** DATA SUPPLIED follows **
-- ==== Sys2Proof/Proofs/SafeCommands.lean ====
section
/-! PROOFS. The commands that an allocation gives are safe (O30): each lies in its channel's range and within one
up-step, and those of a group stay within its derated capacity. -/

namespace Sys2Proof.Machine

/-! ### One channel (R99, R101) -/

theorem EntryLaw.iMin_le {t : Vector ChannelEntry 16} (h : EntryLaw t) (c : Chan) : (t[c]).iMin ≤ (t[c]).rated := by
  have hc := h c
  simp only [ChannelEntry.inRange, Bool.and_eq_true, decide_eq_true_eq] at hc
  obtain ⟨⟨-, hmin⟩, -⟩ := hc
  exact hmin

theorem fillCommand_le (e : ChannelEntry) (need left : Nat) : fillCommand e need left ≤ min need left := by
  dsimp only [fillCommand]
  split <;> omega

theorem fillCommand_commandOk {e : ChannelEntry} {need : Nat} (h : CommandOk e need) (left : Nat) :
    CommandOk e (fillCommand e need left) := by
  unfold CommandOk at h ⊢
  dsimp only [fillCommand]
  split <;> omega

theorem CycleInputs.target_eq_zero_or_iMin_le (i : CycleInputs) (c : Chan) :
    i.target c = 0 ∨ (i.cm.table[c]).iMin ≤ i.target c := Machine.target_eq_zero_or_iMin_le ..

theorem CycleInputs.need_eq_zero_or_iMin_le (i : CycleInputs) (c : Chan) :
    i.need c = 0 ∨ (i.cm.table[c]).iMin ≤ i.need c := fitNeed_eq_zero_or_iMin_le ..

/-- With no allowance in force there is no need (R97, R99). -/
theorem CycleInputs.need_of_used_zero {i : CycleInputs} (h : i.used = 0) (c : Chan) : i.need c = 0 := by
  unfold CycleInputs.need CycleInputs.target
  rw [h, target_no_allowance, rampedNeed_no_allowance]

/-- A channel never receives more than its need. -/
theorem CycleInputs.allocate_le_need (i : CycleInputs) (c : Chan) : i.allocate.cmd[c] ≤ i.need c := by
  cases htakes : i.takesPart c with
  | false => rw [(CycleInputs.allocate_of_not_takesPart htakes).1]; omega
  | true =>
    rw [(CycleInputs.allocate_of_takesPart htakes).1]
    exact (fillCommand_le ..).trans (min_le_left _ _)

theorem CycleInputs.allocate_commandOk {i : CycleInputs} (h : EntryLaw i.cm.table) (c : Chan) :
    CommandOk i.cm.table[c] i.allocate.cmd[c] := by
  cases htakes : i.takesPart c with
  | false => exact .inl (CycleInputs.allocate_of_not_takesPart htakes).1
  | true =>
    rw [(CycleInputs.allocate_of_takesPart htakes).1]
    exact fillCommand_commandOk (rampedNeed_commandOk (h.iMin_le c) ..) _

/-! ### One group (R100, R101) -/

/-- The commands that a fill gives add up to no more than it had. -/
theorem CycleInputs.sum_foldl_fillChannel_le (i : CycleInputs) {l : List Chan} (h : l.Nodup) (f : Fill) :
    (l.map fun c => (l.foldl i.fillChannel f).cmd[c]).sum ≤ f.remaining := by
  induction l generalizing f with
  | nil => exact Nat.zero_le _
  | cons d l ih =>
    obtain ⟨hd, hl⟩ := List.nodup_cons.mp h
    have hrest := ih hl (i.fillChannel f d)
    have hle := fillCommand_le i.cm.table[d] (i.need d) f.remaining
    rw [CycleInputs.fillChannel_remaining] at hrest
    rw [List.foldl_cons, List.map_cons, List.sum_cons,
      (CycleInputs.foldl_fillChannel_of_not_mem hd (i.fillChannel f d)).1, CycleInputs.fillChannel_cmd, if_pos rfl]
    omega

/-- Of a group's channels only those that the fill takes receive a command. -/
theorem CycleInputs.groupSum_eq (i : CycleInputs) (g : Fin 4) : groupSum i.cm.table g i.allocate.cmd =
    ((i.fillOrder g).map fun c => (i.groupFill g).cmd[c]).sum := by
  have hidle : ((((List.finRange 16).filter fun c => decide ((i.cm.table[c]).group = g)).filter
      fun c => ¬i.takesPart c = true).map fun c => i.allocate.cmd[c]).sum = 0 := by
    refine List.sum_eq_zero fun x hx => ?_
    obtain ⟨c, hc, rfl⟩ := List.mem_map.mp hx
    have htakes := (List.mem_filter.mp hc).2
    exact (CycleInputs.allocate_of_not_takesPart (by simpa using htakes)).1
  have htaken : (((List.finRange 16).filter fun c => decide ((i.cm.table[c]).group = g)).filter
      fun c => i.takesPart c = true).Perm (i.fillOrder g) := by
    refine (List.perm_ext_iff_of_nodup (((List.nodup_finRange 16).filter _).filter _)
      (i.fillOrder_nodup g)).mpr fun c => ?_
    simp [CycleInputs.mem_fillOrder]
  have hgroup : ∀ c ∈ i.fillOrder g, i.allocate.cmd[c] = (i.groupFill g).cmd[c] := by
    intro c hc
    rw [CycleInputs.allocate_cmd, (CycleInputs.mem_fillOrder.mp hc).2]
  rw [groupSum, ← List.sum_map_filter_add_sum_map_filter_not (fun c => i.takesPart c = true), hidle, Nat.add_zero,
    (htaken.map _).sum_eq, List.map_congr_left hgroup]

theorem CycleInputs.groupSum_le (i : CycleInputs) (g : Fin 4) :
    groupSum i.cm.table g i.allocate.cmd ≤ i.cm.groups[g] * min i.vLast 1000 / 1000 := by
  rw [CycleInputs.groupSum_eq]
  exact i.sum_foldl_fillChannel_le (i.fillOrder_nodup g) _

/-! ### All channels -/

/-- What makes the commands of an allocation safe, whatever its inputs are. -/
theorem CycleInputs.allocate_safe {i : CycleInputs} (h : EntryLaw i.cm.table) :
    (∀ c : Chan, CommandOk i.cm.table[c] i.allocate.cmd[c] ∧
      i.allocate.cmd[c] ≤ max (i.prev[c] + i.upStep c) (i.cm.table[c]).iMin) ∧
    (∀ g : Fin 4, groupSum i.cm.table g i.allocate.cmd ≤ i.cm.groups[g] * min i.vLast 1000 / 1000) ∧
    (i.mode ≠ .run ∨ i.allowance = 0 → ∀ c : Chan, i.allocate.cmd[c] = 0) ∧
    (∀ c : Chan, (i.cm.chan[c]).isOn = false → i.allocate.cmd[c] = 0) := by
  refine ⟨fun c => ⟨CycleInputs.allocate_commandOk h c, ?_⟩, i.groupSum_le, fun hnone c => ?_, fun c hoff => ?_⟩
  · exact (i.allocate_le_need c).trans (rampedNeed_le (i.target_eq_zero_or_iMin_le c)).2
  · have hneed := CycleInputs.need_of_used_zero (CycleInputs.used_eq_zero hnone) c
    exact Nat.eq_zero_of_le_zero (hneed ▸ i.allocate_le_need c)
  · exact (CycleInputs.allocate_of_not_takesPart (by rw [CycleInputs.takesPart, hoff, Bool.and_false])).1

/-- Settles O30: the commands are those of an allocation, which is safe over any inputs; a whole cycle start gathers
them together. -/
theorem commandsAreSafe : Obligations.CommandsAreSafe := by
  unfold Obligations.CommandsAreSafe
  refine ⟨fun s b hheld hsettled hlaw => ?whole, fun s i hheld hinputs hlaw =>
    ⟨_, exec_closeCycle hheld hinputs, CycleInputs.allocate_safe hlaw⟩⟩
  obtain ⟨t, w, hexec, hcycle, hover⟩ := exec_cycleStart_doesCycle hheld hsettled b
  obtain ⟨hcommands, hsums, hnone, hidle⟩ := CycleInputs.allocate_safe (i := w.inputs) (by rwa [hover.table])
  rw [← hcycle.cmd, ← hcycle.last] at hcommands hsums hnone hidle
  refine ⟨t, hexec, fun c => ?command, fun g => ?sum, fun h => hnone (h.imp (fun hrun => ?mode) hover.tripped),
    fun c hoff => hidle c (hover.off c hoff)⟩
  case command =>
    have hcommand := hcommands c
    unfold CycleInputs.upStep at hcommand
    simpa only [hover.table, hover.profiles, hover.prev, hover.rtc, hover.period] using hcommand
  case sum => simpa only [hover.table, hover.groups, hover.vLast] using hsums g
  case mode => rwa [hover.mode]

end Sys2Proof.Machine
end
** End of DATA SUPPLIED **
__DESCRIPTION OF THE TASK__:
Scan the records above for lines with the word "that". Then report how many there are, as a bare number.

__RESULT__:
3